Commentary on Political Economy

Thursday 11 April 2024


Opinion | Republicans Are Fleeing the Stench of a Rotten Congress

An illustration depicting the Capitol building with its dome ajar, as if on a hinge, and a ladder poking out of it. The background is orange.
Credit... Ben Hickey

Mr. Bruni is a contributing Opinion writer who was on the staff of The Times for more than 25 years.

You’re reading the Frank Bruni newsletter, for Times subscribers only.  Reflections on the mess (and magic) of politics and life.

When it comes to Donald Trump, House Republicans do a convincing pantomime of love. Many of them chirpily parrot his lies. Most of them merrily launder his misdeeds. They grovel for his favor, gush about getting his endorsement and speak and vote in line with his desires.

They’re half partisan, half courtesan.

But there’s heartache underneath. Misery, even. That’s the truth of the Trump era, and that’s the moral of the 2024 exodus from Congress.

More than two dozen House Republicans, along with more than two dozen House Democrats, have headed or are headed for the exits, but the largeness of those numbers — which track with those in other election years over the past decade — don’t tell the story. What matters is who those Republicans are, the disgust in their goodbyes, their palpable sense of defeat and how it contradicts the fact that they have been in the majority in the chamber since early 2023.

In power, they have found themselves close to powerless. That’s the hellish paradox of their surrender to Trump.

For many of them individually, his blessing is the best or only way to maintain support among their Republican constituents back home and win election. But for the lot of them, he’s a curse, because he has contributed mightily to a degrading and dysfunctional culture on Capitol Hill.

Representatives Marjorie Taylor Greene and Matt Gaetz and other banes of a serious, half-serious or even quarter-serious Republican lawmaker’s existence are Trump’s spiritual spawn. He begot their antics. He nurtured their rage. If being a House Republican has become unbearable, he bears critical responsibility for that.

The Trump giveth, and the Trump taketh away.

Five of the Republicans who decided to escape the Hill’s poisonous climate didn’t or won’t even wait until the end of this year and finish out their terms. They can’t flee fast enough.

Among them is Representative Ken Buck, a Colorado Republican. “This place just keeps going downhill,” he told reporters, “and I don’t need to spend my time here.” You say that kind of thing about a rundown bar where there’s no eradicating the stench of spilled beer. He was talking about a broken-down institution that reeks of abandoned principles.

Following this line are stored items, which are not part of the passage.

-- ==== Sys2Proof/Syntax.lean ====
section
/-! DEFINITION. The 21 commands of the CORE, one constructor per row of spec/opcode_table.json, in the table's order
(30_encoding.md R93), each with the operand of its format (R91, R92). -/

namespace Sys2Proof

/-- A command. An operand has the width of its format, so every value of this type is a command that 30_encoding.md R93
lists and no other. -/
inductive Instr where
  /-- `RESET` (48_system.md R230). -/
  | reset
  /-- `FQ.COUNT` (40_freq_counter.md R110). -/
  | fqCount
  /-- `TB.BUILD` (41_tree_builder.md R120). -/
  | tbBuild
  /-- `CG.GEN` (42_code_generator.md R135). -/
  | cgGen
  /-- `BW.INIT` (43_bit_writer_reader.md R146). -/
  | bwInit
  /-- `BW.PUTBIT b` (43_bit_writer_reader.md R148). -/
  | bwPutbit (b : BitVec 1)
  /-- `BW.PUTBYTE v` (43_bit_writer_reader.md R149). -/
  | bwPutbyte (v : Byte)
  /-- `BW.PUTU32 n` (43_bit_writer_reader.md R150). -/
  | bwPutu32 (n : Word32)
  /-- `BW.FINAL` (43_bit_writer_reader.md R151). -/
  | bwFinal
  /-- `BR.SEEK n` (43_bit_writer_reader.md R154). -/
  | brSeek (n : Word32)
  /-- `BR.GETBIT` (43_bit_writer_reader.md R155). -/
  | brGetbit
  /-- `BR.GETBYTE` (43_bit_writer_reader.md R156). -/
  | brGetbyte
  /-- `BR.GETU32` (43_bit_writer_reader.md R157). -/
  | brGetu32
  /-- `TC.SER` (44_tree_codec.md R167). -/
  | tcSer
  /-- `TC.DES` (44_tree_codec.md R169). -/
  | tcDes
  /-- `EN.SYM v` (45_encoder_decoder_datapath.md R185). -/
  | enSym (v : Byte)
  /-- `EN.PAYLOAD` (45_encoder_decoder_datapath.md R186). -/
  | enPayload
  /-- `DE.SYM` (45_encoder_decoder_datapath.md R188). -/
  | deSym
  /-- `DE.PAYLOAD n` (45_encoder_decoder_datapath.md R189). -/
  | dePayload (n : Word32)
  /-- `COMPRESS` (46_compress.md R200). -/
  | compress
  /-- `DECOMPRESS` (47_decompress.md R215). -/
  | decompress
  deriving DecidableEq, Repr

end Sys2Proof
end

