-- ==== Sys2Proof/Machine/Counter.lean ====
section
/-! DEFINITION. ByteFrequencyCounter: `FQ.COUNT` (40_freq_counter.md). -/

namespace Sys2Proof.Machine

/-- One input byte: first occurrence enters it in `FREQ.ORDER`, and its count goes up by one
(40_freq_counter.md R110). No count wraps (00_scope.md R9, log entry 13). -/
def countByte (s : State) (b : Byte) : State :=
  { s with
    freqOrder := if countOf s b = 0 then s.freqOrder ++ [b] else s.freqOrder
    freqCount := tableSet s.freqCount b (countOf s b + 1) }

/-- The body of `FQ.COUNT` (40_freq_counter.md R110). -/
def countBody (s : State) : Except Exn State :=
  if s.cfg.inCap.val < s.inLen.toNat then .error (.stop .ibufAddress)
  else .ok ((inputBytes s).foldl countByte { s with freqCount := zeroCounts, freqOrder := [] })

/-- `FQ.COUNT` (40_freq_counter.md R110). -/
def execFqCount (s : State) : Host.Outcome State Fault Refusal :=
  settle (fun e => raiseErr e s) (countBody s)

end Sys2Proof.Machine
end

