-- ==== Sys2Proof/Machine/Step.lean ====
section
/-! DEFINITION. One step of the machine: the host's next action (10_state.md R21, 20_memory.md R75), and where a command
word stands for the next step to run it. -/

namespace Sys2Proof.Machine

/-- One step: the host's next action, taken from the front of its list. With no action left the CORE is idle and the
state stays as it is (70_reset_and_hazards.md R282, log entry 7). -/
def step (s : State) : Host.Outcome State Fault Refusal :=
  match s.hostQueue with
  | [] => .next s
  | a :: rest => hostAct a { s with hostQueue := rest }

/-- The CORE fetches nothing: a command comes as the host's write to `CMD` (10_state.md R23). So the state in which the
next step runs the word `w` is the one whose next host action writes it to register 0 (log entry 6). -/
def State.withFetchWord (s : State) (nbits w : Nat) : State :=
  { s with hostQueue := .writeReg 0 (BitVec.ofNat 64 (w % 2 ^ nbits)) :: s.hostQueue }

end Sys2Proof.Machine
end

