/-! ## The order of the errors -/

theorem RaisesOnly.bind_of_ok {α β : Type} {es : List ErrCode} {x : Except Exn α} {f : α → Except Exn β}
    (h : RaisesOnly es x) (hf : ∀ a, x = .ok a → RaisesOnly es (f a)) : RaisesOnly es (x >>= f) := by
  cases x with
  | ok a => exact hf a rfl
  | error y =>
    rintro e ⟨⟩
    exact h e rfl

/-- With room for the symbols, only the input can run out. -/
theorem decodeSymbols_raisesOnly_of_room {tr : Tree} {n : Nat} {s : State} (hw : WriterOk s)
    (room : writePos s + 8 * n ≤ writeCap s) : RaisesOnly [.streamUnderrun] (decodeSymbols tr n s) := by
  induction n generalizing s with
  | zero => exact raisesOnly_ok _
  | succ n ih =>
    refine (descend_raisesOnly tr s).bind_of_ok fun ⟨b, u⟩ hu => ?_
    obtain ⟨q, -, -, rfl⟩ := descend_ok hu
    have hroom : writePos (advance q.length s) + (bitsOf b).length ≤ writeCap (advance q.length s) := by
      rw [bitsOf_length]
      change writePos s + 8 ≤ writeCap s
      omega
    obtain ⟨-, hpos, hwv, -⟩ := foldl_putBit1_spec (bitsOf b) (writerOk_advance hw) hroom
    change RaisesOnly _ (putSeq (bitsOf b) (advance q.length s) >>= decodeSymbols tr n)
    rw [putSeq_of_room hroom]
    refine ih hwv ?_
    rw [hpos, writeCap_foldl_putBit1, bitsOf_length]
    change writePos s + 8 + 8 * n ≤ writeCap s
    omega

theorem dePayloadBody_raisesOnly_of_room {n : Word32} {s : State} (hn : n ≠ 0) (hr : s.root ≠ none)
    (room : n.toNat ≤ s.cfg.outCap.val) : RaisesOnly [.streamUnderrun] (dePayloadBody n s) := by
  obtain ⟨i, hi⟩ := Option.ne_none_iff_exists'.1 hr
  rw [dePayloadBody_of_root_some hn hi, if_neg (by omega)]
  refine ((treeIn_raisesOnly s i).mono (by decide)).bind fun tr => ?_
  refine decodeSymbols_raisesOnly_of_room (writerOk_emptyWriter s) ?_
  change 0 + 8 * n.toNat ≤ 8 * s.cfg.outCap.val
  omega

/-- Settles O49: the tests stand in the two bodies in this order, and with a tree and room nothing but the input can
fail. -/
theorem decompressReportsInOrder : Obligations.DecompressReportsInOrder := by
  intro s p n _ h4 hn hn0 hp fail hfail
  have hexec {e : ErrCode} (h : desBody (behindCount s) >>= dePayloadBody n = .error (.raise e)) :
      exec .decompress s = .next (fail e) := by
    rw [exec, execDecompress, decompressBody_eq h4 hn hn0, h, hfail]
    rfl
  rcases settle_next hp with ⟨u, hu, rfl⟩ | ⟨e, he, rfl⟩
  · have hbody : desBody (behindCount s) >>= dePayloadBody n = dePayloadBody n u := by
      rw [show desBody (behindCount s) = .ok u from hu]
      rfl
    have hcfg : u.cfg = s.cfg := (desBody_touches hu).own.1
    rw [hbody] at hexec
    refine ⟨fun h => absurd rfl h, fun _ hr => hexec (dePayloadBody_of_root_none hn0 hr), fun _ hr hfull => ?_,
      fun f _ hr room hf hfe => ?_⟩
    all_goals rw [setErr_root] at hr
    · obtain ⟨i, hi⟩ := Option.ne_none_iff_exists'.1 hr
      exact hexec ((dePayloadBody_of_root_some hn0 hi).trans (if_pos (hcfg ▸ hfull)))
    · rcases settle_next hf with ⟨v, -, rfl⟩ | ⟨e, he, rfl⟩
      · exact absurd rfl hfe
      · have hagree : Agree SameButReport (dePayloadBody n u) (dePayloadBody n (setErr .ok u)) :=
          sameButReport_tracksWriter.dePayloadBody n rfl
        have hu' := hagree.eq_error he
        obtain rfl := List.mem_singleton.1 (dePayloadBody_raisesOnly_of_room hn0 hr (hcfg ▸ room) e hu')
        exact ⟨rfl, hexec hu'⟩
  · have hne : e ≠ .ok := by
      rintro rfl
      exact absurd (desBody_raisesOnly _ _ he) (by decide)
    have hbody : desBody (behindCount s) >>= dePayloadBody n = .error (.raise e) := by
      rw [show desBody (behindCount s) = .error (.raise e) from he]
      rfl
    exact ⟨fun _ => hexec hbody, fun h => absurd h hne, fun h => absurd h hne, fun _ h => absurd h hne⟩

end Sys2Proof.Machine
end

section
/-! SUPPORT. A stream cut short (47_decompress.md R221): a header, then a part of a tree, or a tree and a part of the
paths. -/

namespace Sys2Proof.Machine

/-! ## Where a stream is cut -/

/-- A proper beginning of an output, whole bytes, ends before the output's own bits do. -/
theorem Streamed.bitsAt_cut {q : Bits} {s t u : State} (h : Streamed q s t) (hp : PresentedCut t u) :
    8 * u.inLen.toNat < q.length ∧ BitsAt u 0 (q.take (8 * u.inLen.toNat)) := by
  obtain ⟨hlt, hbytes⟩ := hp
  have hlen := h.len
  have hcut : 8 * u.inLen.toNat < q.length := by omega
  have htake : (q.take (8 * u.inLen.toNat)).length = 8 * u.inLen.toNat := by
    rw [List.length_take]
    omega
  refine ⟨hcut, by omega, ?_⟩
  rw [htake, inBits_of_bytes hlt.le hbytes, h.bits, List.take_append_of_le_length hcut.le]

theorem headerCount_of_bitsAt {u : State} {n : Word32} {r : Bits} (h : BitsAt u 0 (bitsOf n ++ r)) :
    headerCount u = n.toNat := by
  have hbits := h.left.2
  rw [bitsOf_length] at hbits
  rw [headerCount_eq, hbits, numOf_bitsOf]

/-- What stands behind the header is what `TC.DES` finds at offset 32. -/
theorem bitsAt_behind_header {u : State} {n : Word32} {r : Bits} (h : BitsAt u 0 (bitsOf n ++ r)) :
    BitsAt { u with rpos := 32 } 32 r := by
  have hr := h.of_append
  rwa [bitsOf_length] at hr

theorem InputOk.of_touches {ps : List Part} {s t : State} (h : InputOk s) (ht : Touches ps s t) : InputOk t := by
  rwa [InputOk, ht.input.2, ht.own.1]

theorem BitsAt.of_touches {ps : List Part} {s t : State} {p : Nat} {q : Bits} (h : BitsAt s p q)
    (ht : Touches ps s t) : BitsAt t p q := by
  obtain ⟨hibuf, hlen⟩ := ht.input
  obtain ⟨-, -, -, hresets⟩ := ht.own
  have hbits (k : Nat) : inBits t p k = inBits s p k := by
    simp only [inBits, inBit, inByte, hibuf, hresets]
  rwa [BitsAt, hbits, hlen]

/-- The path in which the first `m` bits of a list of paths end. -/
theorem exists_cut_path {ps : List (Byte × Bits)} {m : Nat} (h : m < (ps.flatMap Prod.snd).length) :
    ∃ pre p post, ps = pre ++ p :: post ∧ (pre.flatMap Prod.snd).length ≤ m ∧
      m < (pre.flatMap Prod.snd).length + p.2.length := by
  induction ps generalizing m with
  | nil => exact absurd h (Nat.not_lt_zero m)
  | cons p ps ih =>
    rw [List.flatMap_cons, List.length_append] at h
    by_cases hm : m < p.2.length
    · exact ⟨[], p, ps, rfl, Nat.zero_le m, by simpa using hm⟩
    · obtain ⟨pre, p', post, rfl, hle, hlt⟩ := ih (m := m - p.2.length) (by omega)
      refine ⟨p :: pre, p', post, rfl, ?_, ?_⟩ <;> rw [List.flatMap_cons, List.length_append] <;> omega

/-- `DE.PAYLOAD` of a list of paths that the input ends in (45_encoder_decoder_datapath.md R189). -/
theorem execDePayload_of_cut {s : State} {n : Word32} {tr : Tree} {ps : List (Byte × Bits)} {m : Nat} (hi : InputOk s)
    (hn0 : n ≠ 0) (htr : Denotes s tr) (hn : n.toNat = ps.length) (room : n.toNat ≤ s.cfg.outCap.val)
    (hps : ∀ p ∈ ps, p ∈ Tree.paths tr) (hm : m < (ps.flatMap Prod.snd).length)
    (hend : s.rpos.toNat + m = 8 * s.inLen.toNat) (h : BitsAt s s.rpos.toNat ((ps.flatMap Prod.snd).take m)) :
    exec (.dePayload n) s = .next { s with err := .streamUnderrun, outLen := 0, wacc := 0, wcnt := 0 } := by
  obtain ⟨pre, ⟨b, q⟩, post, rfl, hle, hlt⟩ := exists_cut_path hm
  dsimp only at hlt
  have hq : q ≠ [] := by
    rintro rfl
    rw [List.length_nil] at hlt
    omega
  have hleft : 8 * s.inLen.toNat - s.rpos.toNat = m := by omega
  have hrest := h.2
  rw [List.length_take, Nat.min_eq_left hm.le] at hrest
  have hprefix : inBits s s.rpos.toNat m <+: pre.flatMap Prod.snd ++ q := by
    rw [hrest]
    refine List.prefix_of_prefix_length_le (List.take_prefix ..) ⟨post.flatMap Prod.snd, ?_⟩ ?_
    · rw [List.flatMap_append, List.flatMap_cons, List.append_assoc]
    · rw [List.length_append]
      exact (List.length_take_le ..).trans hlt.le
  rw [List.length_append, List.length_cons] at hn
  obtain ⟨-, hcases⟩ := dePayloadZeroAndFailures s
  obtain ⟨-, -, hcut⟩ := hcases n hn0
  rw [hleft] at hcut
  exact hcut tr pre b q hi htr (fun p hp => hps p (List.mem_append_left _ hp))
    (hps _ (List.mem_append_right _ List.mem_cons_self)) hq (by omega) room hle (by omega) hprefix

It’s losing longtime Republican leaders estranged from and spurned by greener, meaner MAGA hellions. Kevin McCarthy, who was the House speaker for less than 10 months last year, has already resigned and is gone. Representative Patrick McHenry of North Carolina, who served as a temporary speaker after McCarthy, won’t seek re-election.

They carry the scars of a scabrous 2023. Such was the Republican infighting that McCarthy’s ascent to House speaker required an unprecedented 15 roll call votes — and then he was ousted after the third-shortest speakership in history.

In a profoundly depressing analysis in The Times, Carl Hulse called 2023 “one of the most tumultuous and unproductive legislative years in recent memory.” Vital bills languished. Bedlam prevailed. Representative Tim Burchett, a Tennessee Republican, said that McCarthy had purposely elbowed him in the kidney. “And then I chased after him,” he proudly reported. Zygotes behave more maturely.

“It was historical and hysterical,” Representative Steve Womack, an Arkansas Republican, said at the time. McHenry called it “a very actively stupid political environment.”

Now, its fruits. “Four G.O.P. committee chairs are leaving,” Marianna Sotomayor wrote in a roll call of the Republican refugees in The Washington Post last weekend. “Eight lawmakers are retiring from the coveted Energy and Commerce Committee, and eight subcommittee chairs are leaving.”

Sotomayor quoted Buck as saying: “The populist wave has eroded the conservative values that I had when I came to this place. Now, we’re impeaching people like it’s some kind of carnival, and the Constitution is just a thing of the past to the very same people who were tea party patriots 10 to 12 years ago.”

A carnival ethos. Contempt for the Constitution. Call to mind any former president you know?

In terms of the Republican Party’s devolution over the past dozen years, there can be genuine debate: Which came first, the tempest or the Trump? But it’s indisputable that he worsened the weather. Perhaps he swept in on storm clouds already formed. But only then came the lightning.

And now they seek shelter — McCarthy, McHenry, Buck and so many more. They weren’t built for the apocalypse. They should have done more to head it off.